WORK TASK | From the entries below, please output exactly the lines starting at the one containing "cases h : crosses" and ending at the one containing "theorem branchIf_s2 (cond", both included.

######

-- ==== Sys2Proof/Laws/Words.lean ====
section
/-! SUPPORT. Bytes and words as numbers. -/

namespace Sys2Proof

theorem wordOf_toNat (lo hi : Byte) : (wordOf lo hi).toNat = hi.toNat * 256 + lo.toNat := by
  unfold wordOf
  rw [BitVec.toNat_append, ← Nat.shiftLeft_add_eq_or_of_lt lo.isLt, Nat.shiftLeft_eq]

theorem lowByte_toNat (w : Addr) : (lowByte w).toNat = w.toNat % 256 := by
  simp [lowByte]

theorem highByte_toNat (w : Addr) : (highByte w).toNat = w.toNat / 256 := by
  have := w.isLt
  simp only [highByte, BitVec.truncate_eq_setWidth, BitVec.toNat_setWidth, BitVec.toNat_ushiftRight,
    Nat.shiftRight_eq_div_pow]
  omega

/-- A word is made of its two bytes. -/
@[simp] theorem wordOf_low_high (w : Addr) : wordOf (lowByte w) (highByte w) = w := by
  apply BitVec.eq_of_toNat_eq
  rw [wordOf_toNat, lowByte_toNat, highByte_toNat]
  omega

@[simp] theorem lowByte_wordOf (lo hi : Byte) : lowByte (wordOf lo hi) = lo := by
  apply BitVec.eq_of_toNat_eq
  rw [lowByte_toNat, wordOf_toNat]
  have := lo.isLt; omega

@[simp] theorem highByte_wordOf (lo hi : Byte) : highByte (wordOf lo hi) = hi := by
  apply BitVec.eq_of_toNat_eq
  rw [highByte_toNat, wordOf_toNat]
  have := lo.isLt; omega

end Sys2Proof

namespace Sys2Proof.Machine

theorem stackAddr_toNat (s : Byte) : (stackAddr s).toNat = 256 + s.toNat := by
  unfold stackAddr; rw [wordOf_toNat]; rfl

theorem zeroPage_toNat (b : Byte) : (zeroPage b).toNat = b.toNat := by
  have := b.isLt
  simp only [zeroPage, BitVec.truncate_eq_setWidth, BitVec.toNat_setWidth]; omega

theorem indexed_toNat (w : Addr) (r : Byte) : (indexed w r).toNat = (w.toNat + r.toNat) % 65536 := by
  have := r.isLt
  simp only [indexed, BitVec.truncate_eq_setWidth, BitVec.toNat_add, BitVec.toNat_setWidth]
  omega

/-- An indexed address leaves the page of its base exactly when the low byte and the index carry. -/
theorem crosses_indexed (w : Addr) (r : Byte) :
    crosses w (indexed w r) = decide (255 < w.toNat % 256 + r.toNat) := by
  have hw := w.isLt
  have hr := r.isLt
  unfold crosses
  apply decide_eq_decide.2
  rw [ne_eq, ← BitVec.toNat_inj, highByte_toNat, highByte_toNat, indexed_toNat]
  omega

/-- Two addresses lie on one page when their high bytes agree. -/
theorem crosses_iff (a b : Addr) : crosses a b = true ↔ b.toNat / 256 ≠ a.toNat / 256 := by
  unfold crosses
  rw [decide_eq_true_iff, ne_eq, ← BitVec.toNat_inj, highByte_toNat, highByte_toNat]

theorem portOf_toNat (a : Addr) : (portOf a).toNat = a.toNat % 8 := by
  simp [portOf]

/-- Stack and zero page lie in work RAM. -/
theorem stackAddr_lt (s : Byte) : (stackAddr s).toNat < 0x2000 := by
  have := s.isLt; rw [stackAddr_toNat]; omega

theorem zeroPage_lt (b : Byte) : (zeroPage b).toNat < 0x2000 := by
  have := b.isLt; rw [zeroPage_toNat]; omega

end Sys2Proof.Machine
end

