/-! ## Cycle counts -/

/-- The count of an instruction that is no branch: its base and the two signals (R132). -/
theorem runInstr_countdown {i : Instr} {s : State} {base : Nat} {o : Operand} {op : State → OpResult}
    (ho : i.operand = o) (hs : (op (addrMode o s).2).s2 = signals i) (hb : (op (addrMode o s).2).b = 0)
    (hn : branchTaken s i = false) :
    ∃ t, runInstr base o op s = .next t ∧ t.cpu.countdown = base + extraCycles i s := by
  subst ho
  refine ⟨_, rfl, ?_⟩
  rw [complete_countdown, hs, hb, extraCycles, hn]
  cases (addrMode i.operand s).1 <;> cases signals i <;> rfl

/-- The cycles of a taken branch, by the pages of the target and of the next instruction (R230). -/
theorem branchIf_b (cond : Bool) (s : State) :
    (branchIf cond s).b = if cond = true then
      if (s.cpu.pc + s.cpu.rel).toNat / 256 = s.cpu.pc.toNat / 256 then 1 else 2 else 0 := by
  have hc := crosses_iff s.cpu.pc (s.cpu.pc + s.cpu.rel)
  cases cond with
  | false => rfl
  | true =>
    rw [branchIf_eq, if_pos rfl, if_pos rfl]
    cases h : crosses s.cpu.pc (s.cpu.pc + s.cpu.rel) with
    | true => rw [if_neg (hc.1 h)]; rfl
    | false => rw [if_pos (not_not.1 (mt hc.2 (by simp [h])))]; rfl

theorem branchIf_s2 (cond : Bool) (s : State) : (branchIf cond s).s2 = false := by cases cond <;> rfl

/-- The count of a branch: two cycles and those of a taken branch (R230). -/
theorem runInstr_branch_countdown {i : Instr} {s : State} {o : Operand} {cond : State → Bool}
    (ho : i.operand = o) (hs : signals i = false) (hc : cond (addrMode o s).2 = branchTaken s i) :
    ∃ t, runInstr 2 o (fun u => branchIf (cond u) u) s = .next t ∧ t.cpu.countdown = 2 + extraCycles i s := by
  subst ho
  refine ⟨_, rfl, ?_⟩
  simp only [complete_countdown, branchIf_b, branchIf_s2, hc, extraCycles, hs, addrMode_pc]
  simp [carryValue]

/-- The base counts of a mnemonic's encodings are those of the matrix (R124). -/
def BasesAgree (es : List Encoding) : Prop :=
  ∀ e ∈ es, (cellOf officialMatrix e.opcode).map (·.base) = some e.base

/-- The base count of an operand form is that of its byte's table entry. -/
theorem baseOf_eq_descriptor_base (c : Config) {es : List Encoding} (hes : BasesAgree es) {o : Operand} {b : Byte}
    (h : formOpcode es o = some b) : baseOf es o.mode = (descriptor c b).base := by
  obtain ⟨-, e, he, -, rfl, hbase⟩ := formOpcode_eq_some h
  obtain ⟨d, hd, hdb⟩ := Option.map_eq_some_iff.1 (hes e he)
  rw [hbase, descriptor_of_cell c _ d hd, hdb]

/-- An instruction with an opcode byte takes the base count of that byte's table entry and its extra cycles. -/
theorem countdown_of_opcodeIn (i : Instr) (s : State) (b : Byte) (h : opcodeIn s.cfg i = some b) :
    Completes i s fun t => t.cpu.countdown = (descriptor s.cfg b).base + extraCycles i s := by
  unfold Completes
  cases i <;> unfold exec
  case lda o | ldx o | ldy o | sta o | stx o | sty o | adc o | sbc o | and o | ora o | eor o | bit o | cmp o |
      cpx o | cpy o | inc o | dec o | asl o | lsr o | rol o | ror o | jmp o =>
    rw [← baseOf_eq_descriptor_base s.cfg (by unfold BasesAgree; decide) h]
    apply runInstr_countdown <;> rfl
  case bcc off | bcs off | beq off | bne off | bmi off | bpl off | bvc off | bvs off =>
    cases h
    apply runInstr_branch_countdown <;> rfl
  case xxx x o | unofficialNop x o =>
    obtain ⟨hx, hb⟩ := Option.ite_none_right_eq_some.1 h
    cases hb
    obtain ⟨base, hd, he, -⟩ := entry_of_placeholderExists hx
    rw [show (descriptor s.cfg b).base = (s.cfg.unofficialEntry b).base by rw [hd, he]; rfl]
    apply runInstr_countdown <;> rfl
  all_goals
    cases h
    apply runInstr_countdown <;> rfl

######

FINISHED TASK |
    cases h : crosses s.cpu.pc (s.cpu.pc + s.cpu.rel) with
    | true => rw [if_neg (hc.1 h)]; rfl
    | false => rw [if_pos (not_not.1 (mt hc.2 (by simp [h])))]; rfl

theorem branchIf_s2 (cond : Bool) (s : State) : (branchIf cond s).s2 = false := by cases cond <;> rfl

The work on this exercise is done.